> _What the task asks_:
Some of the lines below need repeating. Reproduce exactly those between the lines holding "Memory), step s = .next t →" and "s.msgLen.toNat % 4 = 0) →", inclusive.

Items from a data source
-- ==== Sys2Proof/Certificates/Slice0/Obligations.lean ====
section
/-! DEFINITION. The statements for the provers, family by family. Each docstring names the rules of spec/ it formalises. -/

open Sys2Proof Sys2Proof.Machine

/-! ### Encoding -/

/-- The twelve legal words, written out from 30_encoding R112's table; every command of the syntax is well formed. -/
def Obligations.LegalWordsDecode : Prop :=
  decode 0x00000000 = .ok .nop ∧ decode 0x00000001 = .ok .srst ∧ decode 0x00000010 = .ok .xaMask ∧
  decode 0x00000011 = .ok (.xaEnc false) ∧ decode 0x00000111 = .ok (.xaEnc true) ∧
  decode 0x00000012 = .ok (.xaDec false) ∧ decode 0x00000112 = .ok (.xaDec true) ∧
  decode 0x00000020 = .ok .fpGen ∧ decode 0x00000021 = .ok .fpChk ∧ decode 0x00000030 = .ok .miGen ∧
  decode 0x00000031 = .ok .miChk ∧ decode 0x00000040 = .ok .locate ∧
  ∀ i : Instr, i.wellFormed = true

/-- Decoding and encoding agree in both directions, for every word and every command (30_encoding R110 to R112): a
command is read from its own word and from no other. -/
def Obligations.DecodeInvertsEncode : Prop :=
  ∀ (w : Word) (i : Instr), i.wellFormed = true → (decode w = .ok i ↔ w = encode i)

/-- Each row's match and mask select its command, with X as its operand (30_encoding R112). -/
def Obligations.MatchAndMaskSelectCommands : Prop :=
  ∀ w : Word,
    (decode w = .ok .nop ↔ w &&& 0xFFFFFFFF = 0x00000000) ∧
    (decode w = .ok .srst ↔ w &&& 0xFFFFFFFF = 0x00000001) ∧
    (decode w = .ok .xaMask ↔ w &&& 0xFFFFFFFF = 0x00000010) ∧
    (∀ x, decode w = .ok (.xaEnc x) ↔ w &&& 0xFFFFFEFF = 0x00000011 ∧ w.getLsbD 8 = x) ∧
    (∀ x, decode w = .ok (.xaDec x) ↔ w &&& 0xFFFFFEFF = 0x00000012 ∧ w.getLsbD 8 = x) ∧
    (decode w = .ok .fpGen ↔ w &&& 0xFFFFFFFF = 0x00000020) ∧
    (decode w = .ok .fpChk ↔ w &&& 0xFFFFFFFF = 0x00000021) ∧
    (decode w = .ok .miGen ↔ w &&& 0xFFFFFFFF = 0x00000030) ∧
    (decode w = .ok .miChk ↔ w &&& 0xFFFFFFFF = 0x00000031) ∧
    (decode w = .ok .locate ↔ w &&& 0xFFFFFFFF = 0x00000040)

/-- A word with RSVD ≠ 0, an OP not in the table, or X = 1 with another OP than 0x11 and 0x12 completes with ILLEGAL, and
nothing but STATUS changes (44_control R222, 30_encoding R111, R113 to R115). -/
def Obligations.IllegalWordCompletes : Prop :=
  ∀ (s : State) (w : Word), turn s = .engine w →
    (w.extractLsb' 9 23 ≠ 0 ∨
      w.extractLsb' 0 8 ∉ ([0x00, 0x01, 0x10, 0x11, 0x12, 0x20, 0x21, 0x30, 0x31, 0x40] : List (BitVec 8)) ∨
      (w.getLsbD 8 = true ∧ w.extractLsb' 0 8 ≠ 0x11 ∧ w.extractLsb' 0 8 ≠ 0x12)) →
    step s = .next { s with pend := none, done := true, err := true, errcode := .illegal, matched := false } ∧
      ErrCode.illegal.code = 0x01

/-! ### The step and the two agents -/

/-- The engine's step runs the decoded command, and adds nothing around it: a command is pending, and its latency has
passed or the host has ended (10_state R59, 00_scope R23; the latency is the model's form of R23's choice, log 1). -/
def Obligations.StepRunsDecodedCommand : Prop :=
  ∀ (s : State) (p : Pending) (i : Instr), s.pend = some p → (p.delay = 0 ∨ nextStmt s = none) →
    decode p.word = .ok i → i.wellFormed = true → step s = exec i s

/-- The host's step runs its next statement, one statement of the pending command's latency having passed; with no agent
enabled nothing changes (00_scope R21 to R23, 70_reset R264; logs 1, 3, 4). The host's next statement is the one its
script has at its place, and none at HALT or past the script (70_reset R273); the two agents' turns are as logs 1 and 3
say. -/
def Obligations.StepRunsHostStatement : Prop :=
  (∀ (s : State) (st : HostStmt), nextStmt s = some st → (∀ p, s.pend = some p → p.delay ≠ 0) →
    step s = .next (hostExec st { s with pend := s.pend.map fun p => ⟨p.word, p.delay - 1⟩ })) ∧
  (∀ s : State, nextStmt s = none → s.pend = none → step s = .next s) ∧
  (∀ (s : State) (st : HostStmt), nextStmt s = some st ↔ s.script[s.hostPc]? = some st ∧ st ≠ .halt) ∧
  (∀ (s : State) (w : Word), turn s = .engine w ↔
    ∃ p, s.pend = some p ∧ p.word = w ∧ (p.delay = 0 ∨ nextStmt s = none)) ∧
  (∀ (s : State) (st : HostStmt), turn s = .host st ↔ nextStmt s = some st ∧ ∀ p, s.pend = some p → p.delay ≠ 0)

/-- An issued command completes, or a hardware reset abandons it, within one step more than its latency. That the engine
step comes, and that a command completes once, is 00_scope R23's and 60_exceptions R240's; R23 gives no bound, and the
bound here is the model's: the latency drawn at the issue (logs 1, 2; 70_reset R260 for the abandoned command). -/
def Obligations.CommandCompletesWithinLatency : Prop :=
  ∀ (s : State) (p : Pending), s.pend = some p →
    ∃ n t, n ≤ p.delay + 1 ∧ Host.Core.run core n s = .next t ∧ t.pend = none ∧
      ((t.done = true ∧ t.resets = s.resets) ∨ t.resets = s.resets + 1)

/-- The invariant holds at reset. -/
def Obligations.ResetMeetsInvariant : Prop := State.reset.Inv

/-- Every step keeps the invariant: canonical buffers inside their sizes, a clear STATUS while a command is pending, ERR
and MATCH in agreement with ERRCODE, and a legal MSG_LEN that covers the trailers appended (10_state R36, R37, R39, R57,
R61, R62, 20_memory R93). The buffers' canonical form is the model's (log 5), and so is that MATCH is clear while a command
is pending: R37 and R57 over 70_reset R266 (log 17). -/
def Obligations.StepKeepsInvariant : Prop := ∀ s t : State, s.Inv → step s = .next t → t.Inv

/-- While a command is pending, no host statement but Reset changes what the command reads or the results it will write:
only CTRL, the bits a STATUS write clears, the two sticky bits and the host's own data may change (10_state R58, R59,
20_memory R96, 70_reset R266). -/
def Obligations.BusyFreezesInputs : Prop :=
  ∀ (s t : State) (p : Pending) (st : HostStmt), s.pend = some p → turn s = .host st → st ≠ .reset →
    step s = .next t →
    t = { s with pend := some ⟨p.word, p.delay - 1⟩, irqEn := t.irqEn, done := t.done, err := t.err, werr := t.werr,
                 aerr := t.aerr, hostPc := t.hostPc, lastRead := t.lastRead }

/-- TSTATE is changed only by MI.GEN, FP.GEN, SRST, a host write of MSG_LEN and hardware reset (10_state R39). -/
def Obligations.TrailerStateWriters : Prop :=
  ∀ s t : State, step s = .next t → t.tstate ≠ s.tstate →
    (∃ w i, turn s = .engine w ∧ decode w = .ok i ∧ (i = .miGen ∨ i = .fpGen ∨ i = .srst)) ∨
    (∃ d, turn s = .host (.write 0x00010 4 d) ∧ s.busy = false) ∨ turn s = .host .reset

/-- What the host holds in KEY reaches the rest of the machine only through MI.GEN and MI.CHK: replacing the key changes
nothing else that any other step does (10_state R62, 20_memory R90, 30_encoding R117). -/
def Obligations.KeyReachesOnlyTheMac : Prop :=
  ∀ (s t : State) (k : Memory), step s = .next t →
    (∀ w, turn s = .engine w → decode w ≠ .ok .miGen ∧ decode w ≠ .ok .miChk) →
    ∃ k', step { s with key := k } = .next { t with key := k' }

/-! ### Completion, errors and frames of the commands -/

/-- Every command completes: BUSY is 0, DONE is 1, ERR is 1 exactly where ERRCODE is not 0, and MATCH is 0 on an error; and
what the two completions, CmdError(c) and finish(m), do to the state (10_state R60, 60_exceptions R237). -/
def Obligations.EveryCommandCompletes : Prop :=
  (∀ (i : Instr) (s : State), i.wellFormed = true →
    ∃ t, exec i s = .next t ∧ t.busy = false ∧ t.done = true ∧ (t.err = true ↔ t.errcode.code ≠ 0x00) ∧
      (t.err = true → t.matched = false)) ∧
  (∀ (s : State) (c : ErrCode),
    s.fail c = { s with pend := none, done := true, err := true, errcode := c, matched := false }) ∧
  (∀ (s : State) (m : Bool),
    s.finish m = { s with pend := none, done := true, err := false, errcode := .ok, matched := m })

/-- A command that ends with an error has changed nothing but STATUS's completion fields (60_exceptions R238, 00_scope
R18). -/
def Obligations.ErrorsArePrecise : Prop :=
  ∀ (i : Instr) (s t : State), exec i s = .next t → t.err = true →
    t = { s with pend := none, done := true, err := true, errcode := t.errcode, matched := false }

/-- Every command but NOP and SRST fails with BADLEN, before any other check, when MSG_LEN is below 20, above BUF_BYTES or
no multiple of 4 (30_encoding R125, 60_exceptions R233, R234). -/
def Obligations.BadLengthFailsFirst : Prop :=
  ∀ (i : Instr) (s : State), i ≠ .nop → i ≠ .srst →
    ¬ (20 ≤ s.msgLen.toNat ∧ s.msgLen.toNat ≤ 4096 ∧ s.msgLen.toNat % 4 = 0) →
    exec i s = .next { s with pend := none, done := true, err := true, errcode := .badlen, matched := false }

> _The completed task_:
  ∀ (s t : State) (k : Memory), step s = .next t →
    (∀ w, turn s = .engine w → decode w ≠ .ok .miGen ∧ decode w ≠ .ok .miChk) →
    ∃ k', step { s with key := k } = .next { t with key := k' }

/-! ### Completion, errors and frames of the commands -/

/-- Every command completes: BUSY is 0, DONE is 1, ERR is 1 exactly where ERRCODE is not 0, and MATCH is 0 on an error; and
what the two completions, CmdError(c) and finish(m), do to the state (10_state R60, 60_exceptions R237). -/
def Obligations.EveryCommandCompletes : Prop :=
  (∀ (i : Instr) (s : State), i.wellFormed = true →
    ∃ t, exec i s = .next t ∧ t.busy = false ∧ t.done = true ∧ (t.err = true ↔ t.errcode.code ≠ 0x00) ∧
      (t.err = true → t.matched = false)) ∧
  (∀ (s : State) (c : ErrCode),
    s.fail c = { s with pend := none, done := true, err := true, errcode := c, matched := false }) ∧
  (∀ (s : State) (m : Bool),
    s.finish m = { s with pend := none, done := true, err := false, errcode := .ok, matched := m })

/-- A command that ends with an error has changed nothing but STATUS's completion fields (60_exceptions R238, 00_scope
R18). -/
def Obligations.ErrorsArePrecise : Prop :=
  ∀ (i : Instr) (s t : State), exec i s = .next t → t.err = true →
    t = { s with pend := none, done := true, err := true, errcode := t.errcode, matched := false }

/-- Every command but NOP and SRST fails with BADLEN, before any other check, when MSG_LEN is below 20, above BUF_BYTES or
no multiple of 4 (30_encoding R125, 60_exceptions R233, R234). -/
def Obligations.BadLengthFailsFirst : Prop :=
  ∀ (i : Instr) (s : State), i ≠ .nop → i ≠ .srst →
    ¬ (20 ≤ s.msgLen.toNat ∧ s.msgLen.toNat ≤ 4096 ∧ s.msgLen.toNat % 4 = 0) →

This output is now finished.